This section collects any data citations, data availability statements, or supplementary materials included in this article.

Supplementary Materials

1

Supplemental Table S1. BCR repertoire data from sorted B cell subsets following vaccination, related to Figures 1, 3, 7, and S1. Tab 1–3 delineates BCR repertoire data acquired from (n=3) IIV immunized HD (Donors 1–3). Tab 1 reports isotype distribution. Tab 2 reports mutation rates. Tab 3 reports BCR lineages from different B cell subsets within each Donor. Tab 4 shows % shared clones (Bmem cell subsets in Y1 to PBs in Y2) from Donors 1–3. The ratio of sharing for each Donor was determined as: the % clones shared between Y1 FcRL5+ Bmem cells and Y2 PB divided by the % clones shared between Y1 FcRL5neg Bmem cells and Y2 PB. Statistical significance was determined using a one-sample t-test (mean of 1) p=0.058. Tab 5 shows the primers used to amplify the heavy and light chain of single sorted cells for recombinant monoclonal Ab generation.

2

Supplemental Table S2. RNA-seq data set from sort-purified B cell subsets D7 and D14 days after influenza vaccination, related to Figures 26, S2S3 and S5. Tab 1: RNA-seq analysis of sort-purified B cell subsets isolated from the peripheral blood of HD on D7 (n=6 donors) or D14 (n=4 donors) post-IIV. Data reported as RPKM values for each gene. Log(2)FC, p values and FDR values provided for each B cell subset pairwise comparison.

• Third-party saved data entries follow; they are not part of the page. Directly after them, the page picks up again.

-- ==== Sys2Proof/Laws/KeptPlace.lean ====
section
/-! SUPPORT. What the operations of Machine/Place.lean keep. -/

namespace Sys2Proof.Machine

variable {a s : State}

theorem State.wuse_kept (h : Kept a s) : Kept a (State.wuse s) := by
  unfold State.wuse
  exact State.wr_kept h

theorem State.spared_kept (h : Kept a s) : Kept a (State.spared s) := by
  unfold State.spared
  apply Kept.keepF h; exact fun _ => rfl

theorem State.yieldTo_kept (h : Kept a s) {own xs} : Kept a (State.yieldTo s own xs) := by
  unfold State.yieldTo
  apply Kept.keepF h; exact fun _ => rfl

theorem State.refusePlace_kept (h : Kept a s) {q tag code} : Kept a (State.refusePlace s q tag code) := by
  unfold State.refusePlace
  exact State.complete_kept h

theorem State.placeReads_kept (h : Kept a s) {e} : Kept a (State.placeReads s e) := by
  unfold State.placeReads
  extract_lets -merge -underBinder +onlyGivenNames b1
  refine foldl_of (P := Kept a) ?_ (fun _ _ k2 => ?_)
  · exact State.spaceErr_kept h
  · exact State.spaceErr_kept k2

theorem State.startPromotion_kept (h : Kept a s) {l} : Kept a (State.startPromotion s l) := by
  unfold State.startPromotion
  extract_lets -merge -underBinder +onlyGivenNames s1
  have hs1 : Kept a s1 := by
    unfold s1
    refine foldl_of (P := Kept a) ?_ (fun _ _ k2 => ?_)
    · exact h
    · split
      · have k3 := snd_of (by assumption) (ite_of (P := fun r => Kept a (Prod.snd r)) (fun _ => k2) fun _ => State.freePage_kept k2)
        exact k3
      · have k4 := snd_of (by assumption) (ite_of (P := fun r => Kept a (Prod.snd r)) (fun _ => k2) fun _ => State.freePage_kept k2)
        extract_lets -merge -underBinder +onlyGivenNames s5
        have hs5 : Kept a s5 := State.onPage_kept k4
        clear_value s5
        apply Kept.keepF hs5; exact fun _ => rfl
  clear_value s1
  exact State.wr_kept hs1

theorem State.ghSet_kept (h : Kept a s) {x on} : Kept a (State.ghSet s x on) := by
  unfold State.ghSet
  refine ite_of (P := Kept a) (fun _ => ?_) (fun _ => ?_)
  · exact h
  · refine ite_of (P := Kept a) (fun _ => ?_) (fun _ => ?_)
    · split
      · exact h
      · exact State.wrs_kept h
    · refine foldl_of (P := Kept a) ?_ (fun _ _ k1 => ?_)
      · exact h
      · refine ite_of (P := Kept a) (fun _ => ?_) (fun _ => ?_)
        · exact State.wrs_kept k1
        · exact k1

theorem State.streamFor_kept (h : Kept a s) {x imgs t} (e : s.streamFor x imgs = some t) : Kept a t := by
  unfold State.streamFor at e
  obtain ⟨s1, e1, e2⟩ := Option.bind_eq_some_iff.1 e
  have h1 : Kept a s1 := by
    split at e1
    · cases e1; exact h
    · obtain ⟨n, -, rfl⟩ := Option.map_eq_some_iff.1 e1
      apply Kept.keepF h; exact fun _ => rfl
  split at e2
  · cases e2; exact h1
  · extract_lets at e2
    split at e2
    · cases e2
    · obtain ⟨n, -, rfl⟩ := Option.map_eq_some_iff.1 e2
      apply Kept.keepF h1; exact fun _ => rfl

theorem State.place_kept (h : Kept a s) : Kept a (State.place s) := by
  unfold State.place
  split
  · exact h
  · have k1 := State.takeOp_kept h (by assumption)
    extract_lets -merge -underBinder +onlyGivenNames tag2
    refine ite_of (P := Kept a) (fun _ => ?_) (fun _ => ?_)
    · exact State.refusePlace_kept k1
    · extract_lets -merge -underBinder +onlyGivenNames s3
      have hs3 : Kept a s3 := State.placeReads_kept k1
      clear_value s3
      split
      · exact State.refusePlace_kept hs3
      · extract_lets -merge -underBinder +onlyGivenNames h4 B5
        refine ite_of (P := Kept a) (fun _ => ?_) (fun _ => ?_)
        · exact State.refusePlace_kept hs3
        · refine ite_of (P := Kept a) (fun _ => ?_) (fun _ => ?_)
          · exact State.refusePlace_kept hs3
          · split
            · exact State.refusePlace_kept hs3
            · split
              · exact State.refusePlace_kept hs3
              · extract_lets -merge -underBinder +onlyGivenNames ph6 per7
                refine ite_of (P := Kept a) (fun _ => ?_) (fun _ => ?_)
                · exact State.refusePlace_kept hs3
                · refine ite_of (P := Kept a) (fun _ => ?_) (fun _ => ?_)
                  · exact State.refusePlace_kept hs3
                  · refine ite_of (P := Kept a) (fun _ => ?_) (fun _ => ?_)
                    · exact State.refusePlace_kept hs3
                    · refine ite_of (P := Kept a) (fun _ => ?_) (fun _ => ?_)
                      · exact State.refusePlace_kept hs3
                      · extract_lets -merge -underBinder +onlyGivenNames handle8 now9 next10
                        have hnext10 : ∀ y11, Kept a y11 → Kept a (next10 y11) := by
                          intro y11 k12
                          unfold next10
                          apply Kept.keepF k12; exact fun _ => rfl
                        clear_value next10
                        refine ite_of (P := Kept a) (fun _ => ?_) (fun _ => ?_)
                        · extract_lets -merge -underBinder +onlyGivenNames x13
                          split
                          · exact State.refusePlace_kept hs3
                          · have k14 := State.streamFor_kept hs3 (by assumption)
                            extract_lets -merge -underBinder +onlyGivenNames n15 src16 s17
                            have hs17 : Kept a s17 := by
                              unfold s17
                              refine hnext10 _ ?_
                              unfold src16; apply Kept.keepF k14; exact fun _ => rfl
                            clear_value s17
                            exact State.complete_kept (State.books_kept hs17)
                        · split
                          · exact State.refusePlace_kept hs3
                          · refine ite_of (P := Kept a) (fun _ => ?_) (fun _ => ?_)
                            · exact State.refusePlace_kept hs3
                            · refine ite_of (P := Kept a) (fun _ => ?_) (fun _ => ?_)
                              · exact State.refusePlace_kept hs3
                              · split
                                · exact State.refusePlace_kept hs3
                                · extract_lets -merge -underBinder +onlyGivenNames miss18 x19
                                  extract_lets -merge -underBinder +onlyGivenNames src20 ls21
                                  have hls21 : Kept a ls21 := by
                                    unfold ls21
                                    unfold src20; apply Kept.keepF hs3; exact fun _ => rfl
                                  clear_value ls21
                                  refine ite_of (P := Kept a) (fun _ => ?_) (fun _ => ?_)
                                  · exact State.refusePlace_kept hs3
                                  · refine ite_of (P := Kept a) (fun _ => ?_) (fun _ => ?_)
                                    · exact State.refusePlace_kept hs3
                                    · refine ite_of (P := Kept a) (fun _ => ?_) (fun _ => ?_)
                                      · exact State.refusePlace_kept hs3
                                      · split
                                        · exact State.refusePlace_kept hs3
                                        · have k22 := State.makeRoom_kept (State.books_kept hls21) (by assumption)
                                          split
                                          · exact State.refusePlace_kept hs3
                                          · have k23 := State.streamFor_kept k22 (by assumption)
                                            refine State.books_kept ?_
                                            refine State.readySets_kept ?_
                                            refine State.wuse_kept ?_
                                            refine State.yieldTo_kept ?_
                                            refine State.ghSet_kept ?_
                                            exact hnext10 _ (State.startPromotion_kept k23)

theorem execPlace_kept (h : Kept a s) : ResKept a (execPlace s) := by
  unfold execPlace
  exact ResKept.next (State.place_kept h)

theorem State.removeReq_kept (h : Kept a s) : Kept a (State.removeReq s) := by
  unfold State.removeReq
  split
  · exact h
  · have k1 := State.takeOp_kept h (by assumption)
    extract_lets -merge -underBinder +onlyGivenNames tag2 h3 bad4
    have hbad4 : ∀ y5, Kept a y5 → Kept a (bad4 y5) := by
      intro y5 k6
      unfold bad4
      exact State.complete_kept k6
    clear_value bad4
    split
    · exact hbad4 _ (k1)
    · extract_lets -merge -underBinder +onlyGivenNames mainThere7
      refine ite_of (P := Kept a) (fun _ => ?_) (fun _ => ?_)
      · exact hbad4 _ (k1)
      · apply Kept.keepF k1; exact fun _ => rfl

theorem execRemove_kept (h : Kept a s) : ResKept a (execRemove s) := by
  unfold execRemove
  exact ResKept.next (State.removeReq_kept h)

end Sys2Proof.Machine
end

Tab 2: Description of all gene sets used for GSEA including the source of the gene sets and the list of genes in each set.

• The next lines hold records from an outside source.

-- ==== Sys2Proof/Laws/KeptIntegrity.lean ====
section
/-! SUPPORT. What the operations of Machine/Integrity.lean keep. -/

namespace Sys2Proof.Machine

variable {a s : State}

theorem State.recordStations_kept (h : Kept a s) : Kept a (State.recordStations s) := by
  unfold State.recordStations
  exact State.persist_kept h

theorem State.fence_kept (h : Kept a s) {t p} : Kept a (State.fence s t p) := by
  unfold State.fence
  refine ite_of (P := Kept a) (fun _ => ?_) (fun _ => ?_)
  · exact h
  · extract_lets -merge -underBinder +onlyGivenNames s1
    have hs1 : Kept a s1 := State.postEvent_kept (State.wr_kept h)
    clear_value s1
    exact State.recordStations_kept (State.rederive_kept (State.count_kept (State.logEntry_kept hs1)))

theorem State.retire_kept (h : Kept a s) {t p} : Kept a (State.retire s t p) := by
  unfold State.retire
  refine ite_of (P := Kept a) (fun _ => ?_) (fun _ => ?_)
  · exact h
  · refine ite_of (P := Kept a) (fun _ => ?_) (fun _ => ?_)
    · exact State.fence_kept h
    · exact State.takeReq_kept h

theorem State.recordRepair_kept (h : Kept a s) {t p row col} : Kept a (State.recordRepair s t p row col) := by
  unfold State.recordRepair
  extract_lets -merge -underBinder +onlyGivenNames l1
  exact State.persist_kept h

theorem State.repairArray_kept (h : Kept a s) {t p row col} : Kept a (State.repairArray s t p row col) := by
  unfold State.repairArray
  extract_lets -merge -underBinder +onlyGivenNames s1
  have hs1 : Kept a s1 := State.recordRepair_kept h
  clear_value s1
  extract_lets -merge -underBinder +onlyGivenNames s2
  have hs2 : Kept a s2 := State.count_kept (State.logEntry_kept hs1)
  clear_value s2
  refine ite_of (P := Kept a) (fun _ => ?_) (fun _ => ?_)
  · exact State.postEvent_kept hs2
  · exact State.postEvent_kept (State.arrayRepair_kept hs2)

theorem State.countFault_kept (h : Kept a s) {r} : Kept a (State.countFault s r) := by
  unfold State.countFault
  extract_lets -merge -underBinder +onlyGivenNames v1 located2 loc3 tides4 mate5 w6 src7 s8
  have hs8 : Kept a s8 := by
    unfold s8
    unfold src7; apply Kept.keepF h; exact fun _ => rfl
  clear_value s8
  extract_lets -merge -underBinder +onlyGivenNames s9
  have hs9 : Kept a s9 := by
    unfold s9
    split
    · exact State.repairArray_kept hs8
    · exact hs8
  clear_value s9
  refine ite_of (P := Kept a) (fun _ => ?_) (fun _ => ?_)
  · exact hs9
  · refine ite_of (P := Kept a) (fun _ => ?_) (fun _ => ?_)
    · exact State.onTer_kept hs9
    · exact State.retire_kept hs9

theorem State.fqPop_kept (h : Kept a s) : Kept a (State.fqPop s) := by
  unfold State.fqPop
  split
  · exact h
  · extract_lets -merge -underBinder +onlyGivenNames src1 s2
    have hs2 : Kept a s2 := by
      unfold s2
      exact Kept.setInteg h fun x => by simp only [*, List.length_cons] at x ⊢; omega
    clear_value s2
    extract_lets -merge -underBinder +onlyGivenNames s3
    have hs3 : Kept a s3 := State.wr_kept hs2
    clear_value s3
    extract_lets -merge -underBinder +onlyGivenNames counting4 granted5 s6
    have hs6 : Kept a s6 := State.logEntry_kept hs3
    clear_value s6
    extract_lets -merge -underBinder +onlyGivenNames s7
    have hs7 : Kept a s7 := State.count_kept hs6
    clear_value s7
    extract_lets -merge -underBinder +onlyGivenNames s8
    have hs8 : Kept a s8 := by
      unfold s8
      refine ite_of (P := Kept a) (fun _ => ?_) (fun _ => ?_)
      · exact State.sample_kept (State.count_kept hs7)
      · exact hs7
    clear_value s8
    refine ite_of (P := Kept a) (fun _ => ?_) (fun _ => ?_)
    · exact State.countFault_kept (State.sample_kept hs8)
    · exact hs8

theorem execFqPop_kept (h : Kept a s) : ResKept a (execFqPop s) := by
  unfold execFqPop
  exact ResKept.next (State.fqPop_kept h)

theorem State.mapRow_kept (h : Kept a s) {t p m bank index spare} : Kept a (State.mapRow s t p m bank index spare) := by
  unfold State.mapRow
  extract_lets -merge -underBinder +onlyGivenNames row1 a2 f3
  have hf3 : Kept a f3.2 := State.free_kept h
  clear_value f3
  extract_lets -merge -underBinder +onlyGivenNames src4
  have hsrc4 : Kept a src4 := hf3
  extract_lets -merge -underBinder +onlyGivenNames src5 s6
  have hs6 : Kept a s6 := by
    unfold s6
    exact Kept.keep (hsrc4) rfl
  clear_value s6
  exact State.putRow_kept hs6

theorem State.srepWrite_kept (h : Kept a s) {w} : Kept a (State.srepWrite s w) := by
  unfold State.srepWrite
  extract_lets -merge -underBinder +onlyGivenNames s1
  have hs1 : Kept a s1 := by
    unfold s1
    refine ite_of (P := Kept a) (fun _ => ?_) (fun _ => ?_)
    · exact State.wr_kept h
    · exact h
  clear_value s1
  extract_lets -merge -underBinder +onlyGivenNames t2 p3 m4 bank5 index6 spare7 s8
  have hs8 : Kept a s8 := State.wrs_kept hs1
  clear_value s8
  extract_lets -merge -underBinder +onlyGivenNames old9
  refine ite_of (P := Kept a) (fun _ => ?_) (fun _ => ?_)
  · exact hs8
  · refine ite_of (P := Kept a) (fun _ => ?_) (fun _ => ?_)
    · extract_lets -merge -underBinder +onlyGivenNames s10
      have hs10 : Kept a s10 := State.wr_kept hs8
      clear_value s10
      refine ite_of (P := Kept a) (fun _ => ?_) (fun _ => ?_)
      · extract_lets -merge -underBinder +onlyGivenNames src11 s12
        have hs12 : Kept a s12 := by
          unfold s12
          unfold src11; apply Kept.keepF hs10; exact fun _ => rfl
        clear_value s12
        exact State.persist_kept (State.logEntry_kept hs12)
      · exact hs10
    · extract_lets -merge -underBinder +onlyGivenNames pw13 s14
      have hs14 : Kept a s14 := State.persist_kept (State.mapRow_kept hs8)
      clear_value s14
      extract_lets -merge -underBinder +onlyGivenNames s15
      have hs15 : Kept a s15 := State.count_kept (State.logEntry_kept hs14)
      clear_value s15
      exact State.postEvent_kept hs15

theorem execSramRepairMap_kept (h : Kept a s) {w} : ResKept a (execSramRepairMap w s) := by
  unfold execSramRepairMap
  exact ResKept.next (State.srepWrite_kept h)

theorem State.logPut_kept (h : Kept a s) {e} : Kept a (State.logPut s e) := by
  unfold State.logPut
  extract_lets -merge -underBinder +onlyGivenNames s1
  have hs1 : Kept a s1 := State.codeWritten_kept h
  clear_value s1
  split
  · refine ite_of (P := Kept a) (fun _ => ?_) (fun _ => ?_)
    · apply Kept.keepF hs1; exact fun _ => rfl
    · refine ite_of (P := Kept a) (fun _ => ?_) (fun _ => ?_)
      · apply Kept.keepF hs1; exact fun _ => rfl
      · refine State.bump_kept ?_
        apply Kept.keepF hs1; exact fun _ => rfl
  · apply Kept.keepF hs1; exact fun _ => rfl

theorem State.writeCheckpoint_kept (h : Kept a s) : Kept a (State.writeCheckpoint s) := by
  unfold State.writeCheckpoint
  extract_lets -merge -underBinder +onlyGivenNames l1 src2 s3
  have hs3 : Kept a s3 := by
    unfold s3
    unfold src2; apply Kept.keepF h; exact fun _ => rfl
  clear_value s3
  refine foldl_of (P := Kept a) ?_ (fun _ _ k4 => ?_)
  · exact hs3
  · exact State.logPut_kept k4

theorem State.drainLog_kept {s : State} (h : Kept a s) {ax} : Kept a (State.drainLog s ax) := by
  unfold State.drainLog
  split
  · exact h
  · split
    · exact h
    · refine ite_of (P := Kept a) (fun _ => ?_) (fun _ => ?_)
      · exact h
      · extract_lets -merge -underBinder +onlyGivenNames near1 s2
        have hs2 : Kept a s2 := by
          unfold s2
          refine ite_of (P := Kept a) (fun _ => ?_) (fun _ => ?_)
          · exact State.writeCheckpoint_kept h
          · exact h
        clear_value s2
        extract_lets -merge -underBinder +onlyGivenNames src3 s4
        have hs4 : Kept a s4 := by
          unfold s4
          refine Kept.setLogA hs2 fun x => ?_
          have := (h.inv x).2.2.2.2
          simp only [*, List.length_cons] at this ⊢
          omega
        clear_value s4
        extract_lets -merge -underBinder +onlyGivenNames s5
        have hs5 : Kept a s5 := State.logPut_kept hs4
        clear_value s5
        extract_lets -merge -underBinder +onlyGivenNames n6 src7 s8
        have hs8 : Kept a s8 := by
          unfold s8
          refine ite_of (P := Kept a) (fun _ => ?_) (fun _ => ?_)
          · exact hs5
          · refine State.logEntry_kept ?_
            unfold src7; apply Kept.keepF hs5; exact fun _ => rfl
        clear_value s8
        exact State.drainLog_kept hs8

theorem State.logToken_kept (h : Kept a s) : Kept a (State.logToken s) := by
  unfold State.logToken
  refine ite_of (P := Kept a) (fun _ => ?_) (fun _ => ?_)
  · exact h
  · refine State.drainLog_kept ?_
    apply Kept.keepF h; exact fun _ => rfl

theorem execLogToken_kept (h : Kept a s) : ResKept a (execLogToken s) := by
  unfold execLogToken
  exact ResKept.next (State.logToken_kept h)

theorem execLifetimeCheckpoint_kept (h : Kept a s) {hour} : ResKept a (execLifetimeCheckpoint hour s) := by
  unfold execLifetimeCheckpoint
  refine ResKept.next ?_
  refine State.writeCheckpoint_kept ?_
  refine ite_of (P := Kept a) (fun _ => ?_) (fun _ => ?_)
  · exact State.count_kept h
  · exact h

theorem State.restoreLife_kept (h : Kept a s) : Kept a (State.restoreLife s) := by
  unfold State.restoreLife
  extract_lets -merge -underBinder +onlyGivenNames l1
  split
  · exact h
  · apply Kept.keepF h; exact fun _ => rfl

theorem execHistogramSample_kept (h : Kept a s) {margin} : ResKept a (execHistogramSample margin s) := by
  unfold execHistogramSample
  refine ResKept.next ?_
  refine ite_of (P := Kept a) (fun _ => ?_) (fun _ => ?_)
  · extract_lets -merge -underBinder +onlyGivenNames b1
    exact State.sample_kept h
  · exact State.sample_kept h

theorem State.checkBooks_kept (h : Kept a s) {bad} : Kept a (State.checkBooks s bad) := by
  unfold State.checkBooks
  refine ite_of (P := Kept a) (fun _ => ?_) (fun _ => ?_)
  · exact h
  · extract_lets -merge -underBinder +onlyGivenNames new1
    exact State.postEvent_kept (State.logEntry_kept (State.flag_kept (State.wr_kept h)))

end Sys2Proof.Machine
end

Tab 3: D7 and D14 RNA-seq (Table S2 Tab 1) and ATAC-seq (Table S3 Tab 1) data derived from D7 PB, and H1+ IgDneg FcRL5+ and FcRL5neg Bmem cell subsets (D7 and D14) were analyzed using the PR algorithm to identify TFs predicted to regulate the transcriptional networks in each B cell subset. Data are reported as PR scores for TFs in each subset and as FClog(2) in PR scores between different B cell subsets.

Tab 4: DEG from D14 H1+ IgDneg FcRL5+ and FcRL5neg Bmem cell RNA-seq datasets (derived from Table S2 Tab 1) and published datasets in Lau et al14 (See Table S2 Tab 2 for lists) are displayed. Genes are reported as significant (1) or not significant (0) in the comparator gene set.

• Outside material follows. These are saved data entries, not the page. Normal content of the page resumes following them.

-- ==== Sys2Proof/Laws/KeptBus.lean ====
section
/-! SUPPORT. What the operations of Machine/Bus.lean keep. -/

namespace Sys2Proof.Machine

variable {a s : State}

theorem State.answered_kept (h : Kept a s) {r} : Kept a (State.answered s r) := by
  unfold State.answered
  apply Kept.keepF h; exact fun _ => rfl

theorem execUnalignedBar0Access_kept (h : Kept a s) {off size} : ResKept a (execUnalignedBar0Access off size s) := by
  unfold execUnalignedBar0Access
  refine ResKept.next ?_
  refine ite_of (P := Kept a) (fun _ => ?_) (fun _ => ?_)
  · exact h
  · exact State.answered_kept h

theorem State.readClears_kept (h : Kept a s) {off} : Kept a (State.readClears s off) := by
  unfold State.readClears
  refine foldl_of (P := Kept a) ?_ (fun _ _ k1 => ?_)
  · exact h
  · refine ite_of (P := Kept a) (fun _ => ?_) (fun _ => ?_)
    · exact State.wr_kept k1
    · exact k1

theorem State.readLow_kept (h : Kept a s) {r off} : Kept a (State.readLow s r off) := by
  unfold State.readLow
  extract_lets -merge -underBinder +onlyGivenNames v1 s2
  have hs2 : Kept a s2 := by
    unfold s2
    split
    · apply Kept.keepF h; exact fun _ => rfl
    · exact h
  clear_value s2
  exact State.answered_kept (State.readClears_kept hs2)

theorem State.configWrite_kept (h : Kept a s) {i w} : Kept a (State.configWrite s i w) := by
  unfold State.configWrite
  refine ite_of (P := Kept a) (fun _ => ?_) (fun _ => ?_)
  · apply Kept.keepF h; exact fun _ => rfl
  · exact h

theorem State.read32_kept (h : Kept a s) {sp r i} {f : Sys2Proof.Machine.State → Sys2Proof.Machine.State} (hf : ∀ y0, Kept a y0 → Kept a (f y0)) : Kept a (State.read32 s sp r i f) := by
  unfold State.read32
  refine ite_of (P := Kept a) (fun _ => ?_) (fun _ => ?_)
  · refine ite_of (P := Kept a) (fun _ => ?_) (fun _ => ?_)
    · exact State.answered_kept h
    · exact h
  · split
    · refine ite_of (P := Kept a) (fun _ => ?_) (fun _ => ?_)
      · exact State.answered_kept h
      · exact h
    · refine ite_of (P := Kept a) (fun _ => ?_) (fun _ => ?_)
      · exact State.answered_kept h
      · exact h
    · refine ite_of (P := Kept a) (fun _ => ?_) (fun _ => ?_)
      · exact State.answered_kept (State.addrError_kept h)
      · exact hf _ (h)

theorem execReg64LowRead_kept (h : Kept a s) {r ax} : ResKept a (execReg64LowRead r ax s) := by
  unfold execReg64LowRead
  refine ResKept.next ?_
  refine State.read32_kept h (fun _ k1 => ?_)
  exact State.readLow_kept k1

theorem State.readHigh_kept (h : Kept a s) {r off} : Kept a (State.readHigh s r off) := by
  unfold State.readHigh
  split
  · extract_lets -merge -underBinder +onlyGivenNames v1
    refine ite_of (P := Kept a) (fun _ => ?_) (fun _ => ?_)
    · exact State.answered_kept (State.readClears_kept h)
    · extract_lets -merge -underBinder +onlyGivenNames src2 s3
      have hs3 : Kept a s3 := by
        unfold s3
        unfold src2; apply Kept.keepF h; exact fun _ => rfl
      clear_value s3
      exact State.answered_kept (State.readClears_kept hs3)
  · exact State.readLow_kept h

theorem execReg64HighRead_kept (h : Kept a s) {r i} : ResKept a (execReg64HighRead r i s) := by
  unfold execReg64HighRead
  refine ResKept.next ?_
  refine State.read32_kept h (fun _ k1 => ?_)
  exact State.readHigh_kept k1

theorem State.plainWrite_kept (h : Kept a s) {off w} : Kept a (State.plainWrite s off w) := by
  unfold State.plainWrite
  refine foldl_of (P := Kept a) ?_ (fun _ _ k1 => ?_)
  · exact h
  · extract_lets -merge -underBinder +onlyGivenNames v2
    split
    · exact State.wr_kept k1
    · exact State.wr_kept k1
    · exact k1

theorem State.enableWrite_kept (h : Kept a s) {off w} : Kept a (State.enableWrite s off w) := by
  unfold State.enableWrite
  extract_lets -merge -underBinder +onlyGivenNames t1
  have ht1 : Kept a t1 := State.plainWrite_kept h
  clear_value t1
  split
  · refine ite_of (P := Kept a) (fun _ => ?_) (fun _ => ?_)
    · exact State.raise_kept ht1
    · exact ht1
  · exact ht1

theorem State.plainDerive_kept (h : Kept a s) {off w} : Kept a (State.plainDerive s off w) := by
  unfold State.plainDerive
  exact State.rederive_kept (State.plainWrite_kept h)

theorem State.ghCtrl_kept (h : Kept a s) {w} : Kept a (State.ghCtrl s w) := by
  unfold State.ghCtrl
  extract_lets -merge -underBinder +onlyGivenNames n1
  have hn1 : Kept a n1 := State.takeFields_kept h
  clear_value n1
  refine State.rederive_kept ?_
  refine ite_of (P := Kept a) (fun _ => ?_) (fun _ => ?_)
  · exact State.wr_kept h
  · exact hn1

Tab 5: GSEA comparison of the ranked gene list of D7 post-vaccine H1-specific IgDneg FcRL5+ and FcRL5neg Bmem cell subsets to 3931 GO terms. Identification of 185 positively enriched gene sets with an FDR q-value < 0.01. Yellow highlight indicates each of the 11 prototypic gene lists used in the metabolic analyses.

Tabs 6–14: Nine clusters of gene sets with overlapping leading-edge genes were identified. Leading edge-genes for each gene list in each cluster are reported as present (1) or absent (0). Prototypic gene lists for each cluster are highlighted in yellow.

Tab 15: Functional descriptions for proteins encoded by leading-edge genes from 11 prototypic gene sets (see Table S2 Tab 6–15) were curated and each gene was assigned to a functional module (n=14 modules). Table shows gene set origin of each leading-edge gene and assignment of leading-edge genes into the different modules.

3

Supplemental Table S3. ATAC-seq dataset from sort-purified B cell subsets D7 and D14 after influenza vaccination, related to Figures 2, 4, and S2.

Tab 1: ATAC-seq analysis of sort-purified B cell subsets isolated from the peripheral blood of HD on D7 (n=5 donors) or D14 (n=4 donors) post-IIV. Data reported as RPPM values for each DAR. Log(2)FC, p values, and FDR values provided for each B cell subset pairwise comparison.

Tab 2: Intersection of the DEG (Table S2, Tab 1) and DAR (Table S3, Tab 1) between D7 FcRL5+ and FcRL5neg Bmem cells (111 unique genes assigned to 154 DAR). DAR with consensus T-bet binding motifs or containing known ChIP-seq assigned T-bet binding sites25 are indicated. Gene annotation and putative functions are provided.

4

Supplemental Table S4. Single cell sequencing data, related to Figure 2.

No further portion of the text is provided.